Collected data
-- ==== Sys2Proof/Machine/Dispatch.lean ====
section
/-! DEFINITION. One arm per command: what its word does when it is written to CMD (spec/30_encoding.md R85). -/

namespace Sys2Proof.Machine

def exec (i : Instr) (s : State) : Host.Outcome State Fault Refusal :=
  match i with
  | .nop => Sys2Proof.Machine.execNop s
  | .enc => Sys2Proof.Machine.execEnc s
  | .gcd2E => Sys2Proof.Machine.execGcd2E s
  | .gcd2S => Sys2Proof.Machine.execGcd2S s
  | .gcd3E => Sys2Proof.Machine.execGcd3E s
  | .gcd3S => Sys2Proof.Machine.execGcd3S s
  | .gcdnE => Sys2Proof.Machine.execGcdnE s
  | .gcdnS => Sys2Proof.Machine.execGcdnS s

end Sys2Proof.Machine
end

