-- ==== Sys2Proof/Tests/Slice0.lean ====
section
/-! SUPPORT. The model's own tests: each expected value is a vector of spec/95_test_vectors.md or an example of the rule
named; and, for every obligation that has hypotheses, a witness that meets them. -/

namespace Sys2Proof.Machine

/-! ### Helpers -/

/-- The next state, where there is one. -/
def nextOf : Host.Outcome State Fault Refusal → Option State
  | .next t => some t
  | .fault _ => none
  | .refused _ => none

/-- The refusal, where there is one. -/
def refusalOf : Host.Outcome State Fault Refusal → Option Refusal
  | .next _ => none
  | .fault _ => none
  | .refused r => some r

/-- An idle block with a buffer of the given entries. -/
def idleWith (count : Word) (buf : List Word) : State := { State.reset with gcdCount := count, gcdBuf := buf }

/-- A block whose job is due to complete. -/
def dueWith (job : Job) : State := { State.reset with pend := some job }

/-- A block with an ENC job that two host lines may still precede. -/
def busyEnc : State := { State.reset with pend := some (.enc 0x3FF0_0000_0000_0000), latency := 2, host := [.rd 0x004] }

/-- STATUS after the word is written to CMD (through the step). -/
def statusAfter (s : State) (w : Nat) : Option Word := (nextOf (step (s.withFetchWord 32 w))).map State.statusWord

/-! ### Well-formedness: each check refuses an ill-formed term -/

theorem test_wf_refuses_beyond_window : (HostLine.rd 0x1000).wf = false := by decide
theorem test_wf_refuses_misaligned : (HostLine.wr 0x002 0).wf = false := by decide
theorem test_wf_refuses_other_width : (HostLine.oddAccess .w16 0x004).wf = false := by decide
theorem test_wf_admits_last_offset : (HostLine.poll 0xFFC 1 0).wf = true ∧ HostLine.reset.wf = true := by decide
theorem test_wf_instr : Instr.gcdnS.wf = true := by decide

/-! ### Decoding: the words of R83, and V-L2-DEC-2 to 8 -/

theorem test_decode_nop : decode 0b00000000000000000000000000000000 = .command .nop := by decide
theorem test_decode_enc : decode 0b00000000000000000000000000000001 = .command .enc := by decide
theorem test_decode_gcd2E : decode 0b00000000000000000000000000000010 = .command .gcd2E := by decide
theorem test_decode_gcd2S : decode 0b00000000000000000000000100000010 = .command .gcd2S := by decide
theorem test_decode_gcd3E : decode 0b00000000000000000000000000000011 = .command .gcd3E := by decide
theorem test_decode_gcd3S : decode 0b00000000000000000000000100000011 = .command .gcd3S := by decide
theorem test_decode_gcdnE : decode 0b00000000000000000000000000000100 = .command .gcdnE := by decide
theorem test_decode_gcdnS : decode 0b00000000000000000000000100000100 = .command .gcdnS := by decide
theorem test_decode_illegal_alg :
    decode 0x0000_0100 = .illegal .algWithoutPair ∧ decode 0x0000_0101 = .illegal .algWithoutPair := by decide
theorem test_decode_illegal_op :
    decode 0x0000_0005 = .illegal .unassignedOp ∧ decode 0x0000_00FF = .illegal .unassignedOp := by decide
theorem test_decode_illegal_reserved :
    decode 0x0000_0204 = .illegal .reservedBits ∧ decode 0x8000_0001 = .illegal .reservedBits ∧
    decode 0xFFFF_FFFF = .illegal .reservedBits := by decide
theorem test_decodeTableWord : decodeTableWord 32 0x104 = some .gcdnS ∧ decodeTableWord 32 0x105 = none := by decide

/-! ### ENCODE: section 2.1 of the vectors, the rows that the two readings set aside get wrong among them -/

theorem test_encode_255 : encodeFloat 0x406F_E828_F5C2_8F5C = 0x406F_E828_F5C2_8F5C := by decide +kernel
theorem test_encode_minus_2_5 : encodeFloat 0xC004_0000_0000_0000 = 0xC004_0000_0000_0000 := by decide +kernel
theorem test_encode_two : encodeFloat 0x4000_0000_0000_0000 = 0x4000_0000_0000_0000 := by decide +kernel
theorem test_encode_two_pow_1023 : encodeFloat 0x7FE0_0000_0000_0000 = 0x7FE0_0000_0000_0000 := by decide +kernel
theorem test_encode_subnormal_boundary : encodeFloat 0x0008_0000_0000_0000 = 0x0008_0000_0000_0000 := by decide +kernel
theorem test_encode_largest_subnormal : encodeFloat 0x800F_FFFF_FFFF_FFFF = 0x800F_FFFF_FFFF_FFFF := by decide +kernel
theorem test_encode_smallest_subnormal : encodeFloat 0x0000_0000_0000_0001 = 0x0000_0000_0000_0001 := by decide +kernel
theorem test_encode_signalling_nan : encodeFloat 0x7FF0_0000_0000_0001 = 0xFFF8_0000_0000_0000 := by decide +kernel
theorem test_encode_specials :
    encodeFloat 0x8000_0000_0000_0000 = 0x8000_0000_0000_0000 ∧
    encodeFloat 0x7FF0_0000_0000_0000 = 0x7FF0_0000_0000_0000 ∧
    encodeFloat 0xFFF0_0000_0000_0000 = 0xFFF0_0000_0000_0000 := by decide +kernel

/-- V-L2-ENC-29: one halving, m = 5/4. -/
theorem test_normalise_up_trace :
    normaliseUp 1023 (scaledValue 0xC004_0000_0000_0000).natAbs 0 = (5 * 2 ^ 1072, 1) := by decide +kernel

/-- V-L2-ENC-35: the guard fires at e = -1023 with m = 1/2. -/
theorem test_normalise_down_trace :
    normaliseDown 1023 (scaledValue 0x0008_0000_0000_0000).natAbs 0 = (2 ^ 1073, -1023, true) := by decide +kernel

/-- V-L1-6, the first characters of the quoted string. -/
theorem test_bitString : (bitString 0x406F_E828_F5C2_8F5C).take 12 = "010000000110".toList := by decide +kernel

/-! ### The pair algorithms and REDUCE: sections 2.2 and 2.3 -/

theorem test_euclid_values : euclid 18 (-12) = 6 ∧ euclid 0 (-5) = 5 ∧ euclid 35 90 = 5 ∧ euclid 0 0 = 0 := by decide +kernel
theorem test_euclid_min_int : euclid (-2147483648) (-2147483648) = 2147483648 := by decide +kernel
theorem test_stein_values : stein 48 (-180) = 12 ∧ stein 9 0 = 9 ∧ stein 5 (-105) = 5 ∧ stein 0 0 = 0 := by decide +kernel
theorem test_stein_min_int : stein (-2147483648) 2147483647 = 1 ∧ stein (-2147483648) 0 = 2147483648 := by decide +kernel
/-- V-L2-RED-2: the odd element is carried forward unchanged, still negative. -/
theorem test_reduce_round : reduceRound stein [-10, 35, 90, 55, -105] = [5, 5, -105] := by decide +kernel
theorem test_reduce_seven : reduce [12, 18, 27, 0, -6, 9, 15] euclid = 3 := by decide +kernel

> [TASK]
Where a line of the entries contains the word "none", copy that line.

> [WRITTEN RESPONSE]
  | .fault _ => none
  | .refused _ => none
  | .next _ => none
  | .fault _ => none
theorem test_decodeTableWord : decodeTableWord 32 0x104 = some .gcdnS ∧ decodeTableWord 32 0x105 = none := by decide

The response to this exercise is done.